Superconducting Optoelectronic Neurons I: General Principles - indescions_2018
https://arxiv.org/abs/1805.01929
======
philipkglass
This is part one of five. Here are the other 4:

Superconducting Optoelectronic Neurons II: Receiver Circuits:
[https://arxiv.org/abs/1805.02599](https://arxiv.org/abs/1805.02599)

Superconducting Optoelectronic Neurons III: Synaptic Plasticity:
[https://arxiv.org/abs/1805.01937](https://arxiv.org/abs/1805.01937)

Superconducting Optoelectronic Neurons IV: Transmitter Circuits:
[https://arxiv.org/abs/1805.01941](https://arxiv.org/abs/1805.01941)

Superconducting Optoelectronic Neurons V: Networks and Scaling:
[https://arxiv.org/abs/1805.01942](https://arxiv.org/abs/1805.01942)

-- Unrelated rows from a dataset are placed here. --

/-- NOP does nothing; a WAIT whose condition holds goes on, and takes back what it waits with. SETF and CLRF of the own core are due one
bundle on; those of another member are a request to the member of rank xC, which reaches it 16 cycles on in the cluster and 40 beyond
it; a rank that no member has does nothing.
Beyond the words of the rules it rests on readings of the model's own: log 11. -/
def Obligations.WaitAndFlagResults : Prop :=
  ((∀ (s : State) (h : Hdr), exec (.nop h) s = .next s) ∧
  ∀ (s : State) (h : Hdr) (f : Fin 32) (clear : Bool) (xS xT : XReg) (cond : WaitCond), s.Runs h →
    exec (.waitFlag h f clear) s = .next s ∧
    exec (.waitSem h xS xT) s =
      .next { s with ridge := { s.ridge with semw := s.ridge.semw.filter fun w => w.core != s.issuer } } ∧
    exec (.waita h xS xT cond) s = .next (s.setHere { s.here with waitT := none })) ∧
  (∀ (s : State) (h : Hdr) (f : Fin 32) (xC : XReg), s.Runs h →
    let rank := (s.here.rx xC).toNat
    let send := fun (v : Bool) (m : Nat) => s.ask s.issuer h.slot.val (.flag rank f.val v) (if m / 8 = s.issuer / 8 then 16 else 40) none 0
    exec (.setf h f xC false) s = .next (s.addPend (s.pendAt h.slot.val 1 (.flag f.val true) [])) ∧
    exec (.clrf h f xC false) s = .next (s.addPend (s.pendAt h.slot.val 1 (.flag f.val false) [])) ∧
    (∀ m, (s.membersOf s.issuer)[rank]? = some m →
      exec (.setf h f xC true) s = .next (send true m) ∧ exec (.clrf h f xC true) s = .next (send false m)) ∧
    ((s.membersOf s.issuer).length ≤ rank → exec (.setf h f xC true) s = .next s ∧ exec (.clrf h f xC true) s = .next s))

/-- The semaphore operations send their operands to the semaphore file, 24 cycles away for a device semaphore and 8 for one of the
sequencer; the old value is due in xD 48 or 16 bundles on. -/
def Obligations.SemaphoreRequests : Prop :=
  ∀ (s : State) (h : Hdr) (xD xS xV : XReg), s.Runs h →
    let n := (s.here.rx xS).toNat
    let v := s.here.rx xV
    let send := fun (op : Nat) (v : Word) => s.ask s.issuer h.slot.val (.sem op xD.val n v (s.here.rx xD)) (if n < 0x10000 then 24 else 8)
      (some xD.val) (if n < 0x10000 then 48 else 16)
    exec (.sadd h xD xS xV) s = .next (send 0 v) ∧ exec (.scas h xD xS xV) s = .next (send 1 v) ∧
    exec (.sxch h xD xS xV) s = .next (send 2 v) ∧ exec (.smax h xD xS xV) s = .next (send 3 v) ∧
    exec (.swge h xD xS xV) s = .next (send 4 v) ∧ exec (.srd h xD xS) s = .next (send 5 0)

/-- What a request does in a core that has nothing outstanding and no open region: it leaves at once, reaches its agent `rel` cycles on,
and its result waits in the pending writes for the value, due `lat` bundles on.
Beyond the words of the rules it rests on readings of the model's own: log 15. -/
def Obligations.RequestLeavesAtOnce : Prop :=
  ∀ (s : State) (c slot op xD n rel lat : Nat) (v cmp : Word), (s.core c).memq = [] → (s.core c).spec = none →
    let k := s.core c
    let t := s.ask c slot (.sem op xD n v cmp) rel (some xD) lat
    t.agenda = insertDue (s.now + rel) (.semaphoreOperation (fin64 c) s.nextId) s.agenda ∧
    (t.core c).pend = k.pend ++ [⟨k.lcyc + lat, 8 * k.lcyc + slot, s.bundleAddr c, .x xD 0, false, s.nextId, []⟩] ∧
    ((t.core c).memq.map fun o => (o.id, o.kind, o.left)) = [(s.nextId, .req (.sem op xD n v cmp) (s.now + rel), true)] ∧
    t.nextId = s.nextId + 1 ∧ t.mem = s.mem ∧ (∀ d, d ≠ c → t.core d = s.core d)

/-- FENCE and what implies one: BWT and SSTEP acquire in the barrier's scope, BARV releases, sets its pending-arrival bit and sends its
arrival with the phase bit as tag, TRIG releases and tells the front end, BDCL sends its declaration. -/
def Obligations.OrderingAndBarrierResults : Prop :=
  ∀ (s : State) (h : Hdr) (ord : Order) (sc : Scope) (b : BReg) (n : CReg) (named : Bool) (xA : XReg), s.Runs h →
    let c := s.issuer
    let slot := h.slot.val
    let scope := s.barScope c b.val
    let released := s.fenceAt c slot .rel scope
    let marked := released.setCore c { released.core c with bA := b.val :: (released.core c).bA, arvAt := some (b.val, s.now) }
    exec (.fence h ord sc) s = .next (s.fenceAt c slot ord sc) ∧
    exec (.bwt h b) s = .next (s.fenceAt c slot .acq scope) ∧
    exec (.sstep h b n named) s = .next (s.fenceAt c slot .acq scope) ∧
    exec (.barv h b n named) s = .next (marked.ask c slot
      (.barv b.val (s.here.bP.contains b.val) (if named then some n.val else none)) 0 none 0) ∧
    exec (.trig h) s = .next ((s.fenceAt c slot .rel .device).ask c slot .trig 0 none 0) ∧
    exec (.bdcl h b xA) s = .next ((s.push c (s.here.posAt slot) (s.bundleAddr c)
      (.req (.bdcl b.val ((s.here.rx xA).toNat % 2 ^ 48)) s.now) [] [] none false).pump c)

/-- The requests to the front end and the ridge. Those of slot f, ENQ and XCHN release to the device first; status requests are due 24
bundles on, replies 40. TLBI and FRSM go as they are; TLBI of a context above 63 does nothing.
Beyond the words of the rules it rests on readings of the model's own: log 15. -/
def Obligations.RidgeRequestResults : Prop :=
  ∀ (s : State) (h : Hdr) (xD xA xB : XReg) (tS : TReg) (hi : Bool) (sel : Fin 16) (sz : InvSize), s.Runs h →
    let c := s.issuer
    let slot := h.slot.val
    let k := s.here
    let a := k.rx xA
    let b := k.rx xB
    let b2 := k.rxn ((xB.val + 1) % 64)
    let released := s.fenceAt c slot .rel .device
    let status := fun (r : Req) => released.ask c slot r 12 (some xD.val) 24
    let reply := fun (r : Req) => released.ask c slot r 12 (some xD.val) 40
    let pushed := fun (u : State) (r : Req) (t : Nat) =>
      (u.push c (k.posAt slot) (s.bundleAddr c) (.req r t) [] [] none false).pump c
    exec (.enq h xD xA tS hi) s =
      .next (status (.enq a (slice (k.trf.read (tS.val * 32768) 128) (if hi then 64 else 0) 64))) ∧
    exec (.xchn h xD xA xB) s = .next (status (.xchn b a)) ∧
    exec (.twm h xD xA) s = .next (pushed (s.dueLate c slot 40 s.nextId (.x xD.val 0)) (.twm a) (s.now + 12)) ∧
    exec (.frsm h xD xA xB) s = .next (pushed (s.dueLate c slot 40 s.nextId (.x xD.val 0)) (.frsm a b) (s.now + 12)) ∧
    exec (.tlbi h xA xB sz) s = .next (if 63 < b.toNat then s else pushed s (.tlbi a b sz) (s.now + 40)) ∧
    exec (.ntile h) s =
      .next (((s.dueLate c slot 24 s.nextId (.ntile 0 false)).after 12 (.dispenserGrant (fin64 c) ⟨s.gidOf c, s.nextId⟩)).bump) ∧
    exec (.vrcfg h xD xA xB) s = .next (status (.vr 5 a b 0)) ∧ exec (.vrrte h xD xA xB) s = .next (status (.vr 6 a b 0)) ∧
    exec (.vrsct h xD xA xB) s = .next (status (.vr 7 a b 0)) ∧ exec (.vrcmb h xD xA xB) s = .next (status (.vr 8 a b b2)) ∧
    exec (.vrcnt h xD xA sel) s = .next (reply (.vrcnt a sel.val (k.rx xD))) ∧
    exec (.pldef h xD xA xB) s = .next (reply (.pldef a b)) ∧ exec (.plcnv h xD xA xB) s = .next (reply (.plcnv a b)) ∧
    exec (.plqry h xD xA sel) s = .next (reply (.plqry a sel.val)) ∧
    exec (.slbxl h xD xA xB) s = .next (reply (.slbxl a b b2 0)) ∧ exec (.slbgr h xD xA xB) s = .next (status (.slbgr a b)) ∧
    exec (.exacq h xD xA xB) s = .next (reply (.exacq a b k.clayer k.nlayer)) ∧
    exec (.exrel h xD xA) s = .next (reply (.exrel a))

It's so ambitious and so questionable at the same time. I'd classify it as
hard science fiction, like a really good Orion's Arm entry, if the authors
weren't from NIST.

Final two discussion paragraphs from paper V:

 _While it may be difficult to build systems larger than 10 billion neurons in
the near term, such a system is not physically limited. Like the brain, such
limits will be incurred due to the velocity of signal propagation. From Fig.
6(c) we know that networks as large as data centers can sustain coherent
oscillations at 1 MHz. Such a facility would house 10^8 300 mm wafers if they
were stacked 100 deep. This would result in 100 trillion neurons per data
center across modules interconnected with another power law distribution._

 _Networks need not oscillate at 1 MHz, and if they supported system-wide
activity at 1 kHz—faster than any oscillation of the human brain—the neuronal
pool could occupy a significant fraction of the earth’s surface and employ
quintillions of neurons. We do not wish to cover earth in such devices, but
asteroids provide ample, uncontroversial real estate. The materials for this
hardware are abundant on M-type and S-type asteroids [76–80]. It appears
possible for an asteroid belt to form the nodes and light to form the edges of
a solar-system scale intelligent network. Asteroids can be separated by
billions of meters, so light-speed communication delays may be several seconds
or longer. For cognitive systems oscillating up to 20 MHz, such delays would
cause individual modules to operate as separate cognitive systems, much like a
society of humans._

Apart from the breathtaking scale of speculation -- which one could admittedly
also find to good effect in older papers about e.g. nuclear power -- there is
a more concrete question. What's the all-in energy cost-per-operation vs.
conventional hardware, CMOS devices operating above room temperature?
Operating at liquid helium temperatures dramatically shrinks the on-chip power
demand, and then the cryocooler dramatically re-inflates it. Lab scale
production of liquid helium takes ~570 watts of wall-plug power to produce 1
watt of cooling near 4.2 K [1]. At the wall plug, cryogenic cooling systems
included, how does this design compare to existing hardware on power and speed
for neural network training or inference? AFAICT, the authors do not attempt
to estimate such a figure of merit.

[1] Basics of low-temperature refrigeration:
[https://cds.cern.ch/record/1974048/files/arXiv:1501.07392.pd...](https://cds.cern.ch/record/1974048/files/arXiv:1501.07392.pdf)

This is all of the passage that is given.